Wednesday, June 8th, 2011

Six months.

baby crib

I had a sneaking suspicion that a realization was setting in: that at least in my mind, I can’t be a good father without being just as good of a husband as well. The more I processed it, the more I believed it: The role of father and husband are completely intertwined and inseparable.  However, I didn’t just want to take my own word for it.  It’s times like these when I ask the world of Facebook and Twitter.

Something I have learned/taught myself from blogging since August 2005 is the importance of being my own devil’s advocate; addressing any potential arguments by simply answering them before a reader ever has the opportunity to bring them up. Therefore, I knew not to ask the question: “Can a man be a good father without being a good husband?”. Because I personally know men who are wonderful fathers despite being divorced, separated or widowed.

So I cleverly asked my social networking friends, “Can a married man be a good father without being a good husband?”. I received convincing answers from both sides, but ultimately I realized the way I asked the question wasn’t clever enough. Because some of the people who answered “yes” made the point that many moms and dads are stuck in unhappy marriages, mainly staying together for the kids. And while that is sad to hear, I know it’s true.

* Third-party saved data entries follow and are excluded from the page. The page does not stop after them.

-- ==== Sys2Proof/Machine/Cells.lean ====
section
/-! DEFINITION. The cell monitoring ports: frames, sweeps, starting and losing a port, tap classification, the open-wire
test, substitution and the string check (R419 to R442). -/

namespace Sys2Proof.Machine

open Sys2Proof

/-! ## Ports -/

def State.port (s : State) (p : Nat) : Port := tabGet {} s.cells.ports p
def State.setPort (s : State) (p : Nat) (f : Port → Port) : State :=
  { s with cells := { s.cells with ports := tabMod {} s.cells.ports p f } }
def State.populated (s : State) (p : Nat) : Bool := bitAt (s.odv 0x5002 0) p
def State.populatedPorts (s : State) : List Nat := (upTo 32).filter s.populated


/-- The ports of the present sweep (R440): those populated when its SAMPLE went out. -/
def State.sweptPorts (s : State) : List Nat := (upTo 32).filter (fun p => bitAt s.cells.swept p)

/-- The configuration of a port as a SAMPLE sent now takes it (R440). -/
def State.portCfg (s : State) (p : Nat) : PortCfg :=
  { n := s.odv (0x5100 + p) 6, t := s.odv (0x5100 + p) 8, mode := s.odv (0x5100 + p) 1, window := s.odv (0x5100 + p) 2,
    chan := s.odv (0x5100 + p) 4, first := s.odv (0x5100 + p) 5, delta := s.odv 0x5003 1, tol := s.odv 0x5003 2 }

/-- Something is sent on a port only while its bit is set (R421). -/
def State.onLine (s : State) (p : Nat) (f : State → State) : State := if s.populated p then f s else s

/-- The module transmits on cell ports in this state (R421). -/
def State.sweeping (s : State) : Bool := holdsLeaseMode s.mode

/-- Log an event of a port or channel, at most one of a code per second (R441). -/
def State.cellLog (s : State) (event source : Nat) (params : Blob) : State := s.logLimited 1 source event params

/-- Send a frame on a port (R423): header, payload and CRC-16; `answered` commands wait for an answer. -/
def State.cellSend (s : State) (p typ len : Nat) (payload : Blob) (answered : Bool) : State :=
  let q := (s.port p).seq
  let crc := crc16 (3 + len) (packBytes [(1, typ), (1, q), (1, len), (len, payload)])
  let s := s.setPort p (fun o => { o with seq := (q + 1) % 256, waiting := if answered then some (typ, q) else o.waiting })
  (s.count (0x5100 + p) 11).emit (.cellFrame p typ q len payload crc)

/-- The sample instant of sweep `n` on a port, ns of module time (R427). -/
def State.sampleInstant (s : State) (p n : Nat) : Nat :=
  let t := 10000000 * n
  if s.odv (0x5100 + p) 1 = 1 then t
  else
    let a := s.odv (0x5100 + p) 9
    let period := if a = 0xFF then 4000 else 4000 * 2 ^ (s.effv (0x1340 + a) 4)
    let phase := if a = 0xFF then 0 else 16 * s.effv (0x1340 + a) 3
    let off := phase + 16 * s.odv (0x5100 + p) 10
    t + (((off : Int) - (t : Int)) % (period : Int)).toNat

/-- A tap was tested within the last 10 s, before sweep `n` (R435). -/
def Port.testedLately (o : Port) (k n : Nat) : Bool :=
  let t := tabGet 0 o.tested k
  decide (t ≠ 0 ∧ n < t - 1 + 1000)

/-- The next tap of the routine cycle at sweep `n` (R435).  DESIGN CHOICE (log entry 108): a tap that tested intact while it
was SUSPECT is not tested again within 10 s (R436), and the cycle passes it over for that time; with every tap passed over
the routine makes no test. -/
def Port.routineTap (o : Port) (cells n : Nat) : Option Nat :=
  ((upTo (cells + 1)).map (fun k => (o.nextRoutine + k) % (cells + 1))).find? (fun k =>
    let t := tabGet 0 o.spared k
    decide (t = 0 ∨ t - 1 + 1000 ≤ n))

/-- The tap that the SAMPLE of sweep `n` tests; 0xFF for none (R435). After a void test no tap is loaded until a sweep
without a load has delivered, the first that can be the reference of the test made again (R436; log entry 108). -/
def Port.chooseTap (o : Port) (cells n period : Nat) : Nat :=
  let taps := upTo (cells + 1)
  if o.voided then 0xFF
  else match taps.filter (fun k => bitAt o.suspects k && !o.testedLately k n) with
  | k :: _ => k
  | [] =>
    let due := decide (o.lastRoutine ≠ 0 ∧ o.lastRoutine - 1 + 100 * period / (cells + 1) ≤ n)
    match if due then o.routineTap cells n else none with
    | some k => k
    | none =>
      match taps.filter (fun k => bitAt o.openTaps k && !o.testedLately k n) with
      | k :: _ => k
      | [] => 0xFF

/-- Send SAMPLE (R426, R428): the delay runs from the last CRC bit, 11.2 µs after the frame starts, less the one-way
delay of the port, in units of 10 ns (log entry 10). -/
def State.sendSample (s : State) (p : Nat) : State := s.onLine p fun s =>
  let o := s.port p
  let n := s.cells.sweep
  let cells := s.odv (0x5100 + p) 6
  let tap := o.chooseTap cells n (s.odv 0x5003 3)
  let wait : Int := (s.sampleInstant p n : Int) - (s.timeNs + 11200 + o.delay : Nat)
  let units := (clampI (rneDiv wait 10) 0 500000).toNat
  let q := o.seq
  let s := s.cellSend p 3 6 (packBytes [(4, units), (1, tap), (1, 0)]) false
  s.setPort p (fun o => { o with sample := some (q, tap), sampleDue := false, cfg := s.portCfg p })

/-- CONFIGURE with the port's mode and window in 4 µs units (R424): it is no longer due, until its exchange fails. -/
def State.sendConfigure (s : State) (p : Nat) : State := s.onLine p fun s =>
  let mode := s.odv (0x5100 + p) 1
  let window := if mode = 1 then s.odv (0x5100 + p) 2 / 4 else 0
  let s := s.cellSend p 2 4 (packBytes [(1, mode), (1, 0), (2, window)]) true
  s.setPort p (fun o => { o with configure := false, configuredAt := s.intake })

/-- HELLO. -/
def State.sendHello (s : State) (p : Nat) : State := s.onLine p (fun s => s.cellSend p 1 0 0 true)

/-- READ. -/
def State.sendRead (s : State) (p : Nat) : State :=
  s.onLine p (fun s => (s.cellSend p 4 0 0 true).setPort p (fun o => { o with reads := o.reads + 1 }))

/-- The port enters STARTING (R430). -/
def State.portStart (s : State) (p : Nat) (greeted : Bool) : State :=
  s.setPort p (fun o => { o with st := 1, prev := o.st, greeted := greeted, configure := true, silent := 0, staleRun := 0,
                                 sample := none, data := none, sampleDue := false, waiting := none, med := none, voided := false })

/-- The port enters MISMATCH (R430), logged with the type, N and T that its board reported (R441). -/
def State.portMismatch (s : State) (p : Nat) : State :=
  let s := s.setPort p (fun o => { o with st := 3, sampleDue := false, sample := none })
  let o := s.port p
  s.cellLog 0x5104 p (packBytes [(1, p), (1, o.boardType), (1, o.boardN), (1, o.boardT)])

/-- The port is declared FAILED (R432). -/
def State.portFail (s : State) (p cause : Nat) : State :=
  let s := s.setPort p (fun o => { o with st := 4, sampleDue := false })
  (s.cellLog 0x5102 p (packBytes [(1, p), (1, cause)])).raise irqCell

/-- A board that has answered HELLO needs CONFIGURE before its next SAMPLE (R430, R431, R440). -/
def Port.configureDue (o : Port) : Bool := o.configure && (decide (o.st = 2) || (decide (o.st = 1) && o.greeted))

/-- Go on after an exchange where a SAMPLE waits for it: CONFIGURE as long as it is due, then the SAMPLE (R430). -/
def State.portGoOn (s : State) (p : Nat) : State :=
  let o := s.port p
  if !o.sampleDue then s else if o.configureDue then s.sendConfigure p else s.sendSample p

/-- An attempt has failed: the answer was missing (cause 1) or dropped (cause 2). READ is sent up to three more times
(R428); CONFIGURE is sent again before the next SAMPLE, so at once where one waits (R430; log entry 108). -/
def State.answerFailed (s : State) (p typ cause : Nat) : State :=
  let s := s.setPort p (fun o => { o with waiting := none, cause := cause, configure := o.configure || decide (typ = 2) })
  if typ = 4 then (if (s.port p).reads < 4 then s.sendRead p else s)
  else s.portGoOn p

/-- An answer that breaks R426 is dropped and counted. -/
def State.answerDropped (s : State) (p typ : Nat) : State :=
  (s.count (0x5100 + p) 12).answerFailed p typ 2

/-- The status that an answer brings: DUAL_MASTER is logged and raised at its onset (R424, R440). -/
def State.takeStatus (s : State) (p status : Nat) : State :=
  let onset := bitAt status 3 && !(s.port p).dual
  let s := s.setPort p (fun o => { o with status := status, dual := bitAt status 3 })
  if onset then (s.cellLog 0x5108 p p).raise irqCell else s

/-- The frame is the good answer of a type and length to the command the port waits for (R423, R426). -/
def State.answerGood (s : State) (p typ len : Nat) (f : CellFrame) : Bool :=
  match (s.port p).waiting with
  | some (c, q) =>
    decide (c + 0x80 = typ ∧ f.typ = typ ∧ f.len = len ∧ f.seq = q) &&
    decide (crc16 (3 + f.len) (packBytes [(1, f.typ), (1, f.seq), (1, f.len), (f.len, f.payload)]) = f.crc)
  | none => false

/-! ## Commands of a sweep -/

/-- SWEEP_SAMPLE (R428 step 1, R430, R440): the sweep of the nearest frame 2,500 n begins. -/
def State.sweepSample (s : State) : State :=
  let n := (s.frame + 625) / 2500
  let s := { s with cells := { s.cells with inSweep := true, sweep := n, swept := s.odv 0x5002 0, stringTol := s.odv 0x5003 4 } }
  (upTo 32).foldl (fun s p =>
    if !s.populated p then
      (if (s.port p).st = 0 then s else s.setPort p (fun _ => {}))
    else
      let s := if (s.port p).st = 0 then s.portStart p false else s
      let s := s.setPort p (fun o => { o with sample := none, data := none, reads := 0, cfg := s.portCfg p })
      let o := s.port p
      if o.st = 1 ∨ o.st = 2 then
        let s := s.setPort p (fun o => { o with sampleDue := true })
        if o.st = 1 ∧ !o.greeted then s.sendHello p else s.portGoOn p
      else s) s

/-- SWEEP_READ (R428 step 2): a SAMPLE that still waits for its exchange is not sent in this sweep any more (log
entry 108). -/
def State.sweepRead (s : State) : State :=
  let s := { s with cells := { s.cells with ports := tabMap {} (fun o => { o with sampleDue := false }) s.cells.ports } }
  s.populatedPorts.foldl (fun s p =>
    let o := s.port p
    if (o.st = 1 ∨ o.st = 2) ∧ o.sample ≠ none then (s.setPort p (fun o => { o with reads := 0 })).sendRead p else s) s

/-- CELL_ANSWER_TIMEOUT (R426). -/
def State.cellTimeout (s : State) (p : Nat) : State :=
  match (s.port p).waiting with
  | some (typ, _) => (s.count (0x5100 + p) 13).answerFailed p typ 1
  | none => s
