/-- ATTACHMENT_CHANGE_EFFECT: attachments from before a link went down end, then accepted attaches and detaches apply in
handling order; each landing's epoch rises once (R331, R334). -/
def State.attachEffect (s : State) : State :=
  let ended := (s.ferry.landings.filter (fun p => match p.2.place with
    | some q => (s.link q.1).endOld | none => false)).map (·.1)
  let s := ended.foldl State.freeBerth s
  let s := (upTo 49).foldl (fun s l => if (s.link l).endOld then s.setLink l (fun x => { x with endOld := false }) else s) s
  let cs := s.ferry.changes
  let s := cs.foldl (fun s c =>
    if c.attach then
      let s := if (s.landing c.landing).place.isSome then s.count 0x9020 3 else s
      s.setLanding c.landing (fun x => { x with place := some (c.link, c.berth), hereAcc := 0 })
    else if (s.landing c.landing).place = some (c.link, c.berth) then s.freeBerth c.landing else s) s
  let touched := (cs.map (·.landing)).foldl ordInsert ended
  let s := touched.foldl (fun s l => s.setLanding l (fun x => { x with epoch := nextEpoch x.epoch })) s
  let s := (cs.filter (fun c => c.attach)).foldl (fun s c =>
    let s := s.setBerth c.link c.berth (fun x => { x with acks := x.acks ++ [(c.landing, stOk, (s.landing c.landing).epoch)] })
    if s.grants ∧ !(s.landing c.landing).committed then s.commitLanding (4000 * s.frame) c.landing else s) s
  { s with ferry := { s.ferry with changes := [] } }

/-! ## Peer frames (R344, R345, R372) -/

/-- Precedence of a frame type on a peer connection. -/
def peerRank (typ : Nat) : Nat :=
  if typ = 0x40 then 0 else if typ = 0x42 then 1 else if typ = 0x41 then 2 else if typ = 0x43 then 3
  else if typ = 0x31 then 4 else 5

/-- Queue a frame on an UP peer connection; a waiting PEER_STATE, CONFIGURATION or PEER_AGGREGATE is replaced. -/
def State.peerSend (s : State) (l typ : Nat) (payload : Blob) : State :=
  if !s.linkIsUp l ∨ !s.peerLink l then s
  else
    let n := 4 * unitsOf typ
    let dup := s.ferry.peerQ.any (fun q => decide (q.1 = l ∧ q.2.1 = typ ∧ 3 ≤ peerRank typ))
    let s := if dup ∧ typ = 0x30 then s.count (0x9100 + l) 12 else s
    let q := if dup then s.ferry.peerQ.filter (fun q => decide (¬(q.1 = l ∧ q.2.1 = typ))) else s.ferry.peerQ
    { s with ferry := { s.ferry with peerQ := q ++ [(l, typ, n, payload)] } }.emit (.peer l typ n payload)

/-- The waiting frame of highest precedence of a peer connection. -/
def State.peerNext (s : State) (l : Nat) : Option (Nat × Nat × Nat × Blob) :=
  (s.ferry.peerQ.filter (fun q => decide (q.1 = l))).foldl (fun (b : Option (Nat × Nat × Nat × Blob)) q =>
    match b with
    | some o => if peerRank q.2.1 < peerRank o.2.1 then some q else b
    | none => some q) none

/-- A rational power in W as an I32. -/
def wattsI32 (x : Rat) : Nat := unsigned 32 (clampI (rneRat x) (-(2 ^ 31)) (2 ^ 31 - 1))
/-- A rational as a U32. -/
def wattsU32 (x : Rat) : Nat := min (natRat x) u32Max

/-- Measured storage power: the sum of word 0 of the converters in service. -/
def State.storagePower (s : State) : Rat := sumR (s.convsIn.map (fun a => sigVal (s.wordSignal a 0) * 1000000))

/-- The 132 bytes of PEER_AGGREGATE. -/
def State.aggregateBytes (s : State) : Blob :=
  let bins := match s.ce.newest with
    | some m => if bitAt m.flags 0 && decide (s.profile < 3) then m.f.map (fun q => wattsI32 (q32Val q * 1000000)) else []
    | none => []
  packBytes [(1, s.shelfPos), (1, s.slotNo), (1, modeCode s.mode), (1, s.profile), (4, 0), (8, s.period),
    (4, s.effv 0x4001 1), (4, wattsU32 s.bm.planned), (4, wattsU32 (s.bm.gridLimit.getD 0)), (4, wattsU32 s.bm.deficit),
    (4, wattsU32 (sigVal s.ce.kept.gLast * 1000000)), (4, wattsI32 s.storagePower), (2, s.landingsIn.length),
    (2, (s.bm.groups.filter (fun p => decide (0 < p.2.inService))).length), (4, 0), (84, itemBytes 4 bins)]

/-- PEER_AGGREGATE is sent on every UP peer connection after a period boundary. -/
def State.sendAggregates (s : State) : State :=
  if !s.services ∨ s.mode = .boot then s
  else (upTo 49).foldl (fun s l => s.peerSend l 0x30 s.aggregateBytes) s

/-! ## Frames of the field network (R360, R361) -/

/-- The MAC address of both field network ports (R360). -/
def State.macAddress (s : State) : Blob := itemBytes 1 [0x02, 0x00, 0x44, 0x58, 0x43, 2 * s.shelfPos + s.slotNo]

/-- What the header of a frame from the module says beside its data (R361). -/
structure DapHead where
  /-- 0x81 READ_DATA, 0x82 WRITE_ACK, 0x10 PUBLISH -/
  typ : Nat
  tag : Nat := 0
  index : Nat := 0
  sub : Nat := 0
  signed : Bool := false
  final : Bool := false
  declared : Nat := 0
  offset : Nat := 0
  status : Nat := 0

/-- The 20 bytes of a header before `len` data bytes. -/
def DapHead.bytes (h : DapHead) (len : Nat) : Blob :=
  packBytes [(1, 1), (1, h.typ), (2, h.tag), (2, h.index), (1, h.sub), (1, b2n h.signed + 2 * b2n h.final), (4, h.declared),
    (4, h.offset), (2, len), (2, h.status)]

/-- A frame leaves on a field network port. -/
def State.sendDap (s : State) (port dest : Nat) (h : DapHead) (len : Nat) (data : Blob) : State :=
  s.emit (.dap port dest s.macAddress (s.odv 0x1010 0) (20 + len) (h.bytes len + data <<< 160))

/-! ## Publications (R369, R370) -/

/-- The 72 bytes of the configuration publication. -/
def State.publication (s : State) : Blob :=
  packBytes [(1, s.shelfPos), (1, s.slotNo), (1, modeCode s.mode),
    (1, b2n s.mismatch + 2 * b2n (decide (s.odv 0xB020 0 ≠ 0))), (4, s.generation), (64, s.digest)]

/-- A publication on every path; what R370 does not give of its header is zero (log entry 100). -/
def State.publishAll (s : State) : State :=
  let p := s.publication
  let head : DapHead := { typ := 0x10, declared := 72 }
  let group := s.odv 0x1011 2
  let s := ((s.sendDap 0 group head 72 p).sendDap 1 group head 72 p).count 0x1040 1
  let s := s.attached.foldl (fun s l =>
    match (s.landing l).place with
    | some q => if s.linkIsUp q.1 && !s.peerLink q.1 then s.setBerth q.1 q.2 (fun x => { x with config := some p }) else s
    | none => s) s
  (upTo 49).foldl (fun s l => s.peerSend l 0x31 p) s

/-! ## Downstream crossings (R318, R319, R328, R331, R339, R340, R371) -/

/-- The 22 bytes of a fragment. -/
def fragmentOf (a : Assembly) : Blob :=
  let first := decide (a.next = 0)
  let last := decide (a.len ≤ 20 * (a.next + 1))
  packBytes [(1, b2n first + 2 * b2n last + 4), (1, a.next), (20, bytesAt a.data (20 * a.next) 20)]

/-- The next message of a landing berth starts: ATTACH_ACK, then TIME, then CONFIGURATION. -/
def State.startMessage (s : State) (l b start : Nat) (attached : Bool) : State :=
  let x := s.berth l b
  match x.acks with
  | a :: rest =>
    let f := frameOf 0x11 2 b (packBytes [(2, a.1), (2, a.2.1), (2, a.2.2), (2, 0)])
    s.setBerth l b (fun x => { x with acks := rest, time := x.time || attached, tx := some { data := f, len := 16, next := 0 } })
  | [] =>
    if x.time then
      let d := s.draw
      let delay := ((s.link l).roundTrip - 128 + d.1 % 2) / 2
      let f := frameOf 0x20 4 b (packBytes [(8, start), (4, delay), (1, s.shelfPos), (1, s.slotNo), (2, 0)])
      d.2.setBerth l b (fun x => { x with time := false, sinceTime := 0, tx := some { data := f, len := 24, next := 0 } })
    else
      match x.config with
      | some p => s.setBerth l b (fun x => { x with config := none, tx := some { data := frameOf 0x31 18 b p, len := 80, next := 0 } })
      | none => s

/-- The next message of a peer connection starts. -/
def State.startPeer (s : State) (l : Nat) : State :=
  match s.peerNext l with
  | some q =>
    let s := { s with ferry := { s.ferry with peerQ := s.ferry.peerQ.erase q } }
    s.setBerth l 0 (fun x => { x with tx := some { data := frameOf q.2.1 (q.2.2.1 / 4) 0 q.2.2.2, len := 8 + q.2.2.1, next := 0 } })
  | none => s

/-- The message slot a berth sends in this crossing: the frame in assembly goes on by one fragment. -/
def State.sendFragment (s : State) (l b : Nat) : Blob × State :=
  match (s.berth l b).tx with
  | none => (0, s)
  | some a =>
    let done := decide (a.len ≤ 20 * (a.next + 1))
    (fragmentOf a, s.setBerth l b (fun x => { x with tx := if done then none else some { a with next := a.next + 1 } }))

/-- The record slot of a landing (R339), and the memory of the grant it carried (R343). -/
def State.sendGrant (s : State) (n start b : Nat) : Blob × State :=
  match s.mode with
  | .active | .degraded | .safeHold =>
    let x := s.landing n
    let high := if x.committed then max x.cGrant x.cComing else 0
    (frameOf 0x02 16 b (s.grantRecord n),
      s.setLanding n (fun x => { x with sent := ((start, high) :: x.sent).filter (fun g => decide (start ≤ g.1 + 17000)) }))
  | _ => (0, s)

/-- One berth's downstream window. -/
def State.sendWindow (s : State) (l start b : Nat) : State :=
  let who := s.landingAt l b
  let x := s.berth l b
  let s := if who.isSome then
      s.setBerth l b (fun x => if x.sinceTime + 1 < 1000 then { x with sinceTime := x.sinceTime + 1 }
                               else { x with time := true, sinceTime := 0 }) else s
  let s := if x.tx.isSome then s else s.startMessage l b start who.isSome
  let m := s.sendFragment l b
  match who with
  | some n =>
    let g := m.2.sendGrant n start b
    g.2.emit (.window l b g.1 m.1)
  | none => if m.1 = 0 then m.2 else m.2.emit (.window l b 0 m.1)

/-- The module is the timing master of a peer connection: at the lower shelf position, and at equal position in slot A
(R344).  Which shelf a link of mode 2 leads to is the wiring's, and open (log entry 1). -/
def State.master (s : State) (l : Nat) : Bool :=
  let far := if l = 48 then s.shelfPos else Config.farShelf l
  decide (s.shelfPos < far ∨ (s.shelfPos = far ∧ s.slotNo = 0))

/-- DOWNSTREAM_CROSSING_START (R319, R338, R345).  DEDUCED (log entry 33): where the other end of a peer connection is the master,
the module answers its crossings one by one, from a number that no row brings and that is free. -/
def State.downCrossing (s : State) (l : Nat) : State :=
  if !s.linkTrains l ∨ (s.link l).st = 0 then s
  else
    let start := s.timeNs + (s.link l).phase
    if s.peerLink l then
      let own := s.master l
      -- the other end of a peer connection answers the master's crossings, one by one, from a number that the module does not choose
      let d := s.draw
      let answered := match (s.link l).peerNo with
        | some k => ((k + 1) % 2 ^ 24, s)
        | none => (d.1 % 2 ^ 24, d.2)
      let n := if own then s.intake else answered.1
      let s := if own then s else answered.2.setLink l (fun x => { x with peerNo := some n })
      let s := s.emit (.crossing l (packBytes [(1, if own then 0xC5 else 0xC6), (3, n)]))
      if s.linkIsUp l then
        let s := if (s.berth l 0).tx.isSome then s else s.startPeer l
        let m := s.sendFragment l 0
        if m.1 = 0 then m.2 else m.2.emit (.window l 0 0 m.1)
      else s
    else
      let s := s.emit (.crossing l (packBytes [(1, 0xC5), (3, s.intake)]))
      if s.linkIsUp l then (upTo 128).foldl (fun s b => s.sendWindow l start b) s else s

/-- PEER_AGGREGATE_RECEIVE. -/
def State.aggregateReceive (s : State) (l : Nat) (p : Blob) : State :=
  if s.services && s.linkIsUp l && s.peerLink l then
    { s with aggregates := tabPut 0 s.aggregates l (bytesAt p 0 132) } else s

/-- CONFIGURATION_RECEIVE (R373). -/
def State.configReceive (s : State) (l : Nat) (p : Blob) : State :=
  if s.services && s.linkIsUp l && s.peerLink l then
    { s with peerPubs := tabPut 0 s.peerPubs l (bytesAt p 0 72) } else s

/-- FERRY_LINK_STATUS of a link (R347). -/
def State.ferryStatus (s : State) (l : Nat) : Nat :=
  let x := s.link l
  x.st % 8 + 8 * b2n (s.peerLink l) + s.berthsOn l <<< 4 + (b2n x.dropSeen) <<< 16 + (b2n x.staleSeen) <<< 17 +
  (b2n x.uncorrSeen) <<< 18 + (b2n x.downSeen) <<< 19 + (b2n x.nonCompSeen) <<< 20

/-- One landing's entry of OD 0x9200. -/
def State.landingEntry (s : State) (l : Nat) : Nat :=
  let x := s.landing l
  let st := match x.place with
    | none => 0
    | some _ => if x.nonCompliant then 3 else if s.landingIn l then 2 else 1
  let p := x.place.getD (63, 0)
  pack [(6, p.1), (7, p.2), (3, st), (16, x.epoch)]

end Sys2Proof.Machine
end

The DadabaseIn the journey of confirming my perception of the intertwining roles of a father and husband, I learned a better question to ask: “Can a happily married man be a good father without being a good husband?” My own personal answer to that question is “no.”  And if a man could actually be happily married while being a good father and a sub-par husband, most likely he would be taking advantage of his wife somehow, like by not doing his fare share of the household duties.  The man would be living in an ignorant bliss while his wife would be living in a world of “unappreciation.”  So while the man would be happily married, the woman would not.

After all my failed attempts at trying to ask a particular question, the best version is actually, “Can a happily married man in a mutually happy marriage be a good father without being a good husband?”.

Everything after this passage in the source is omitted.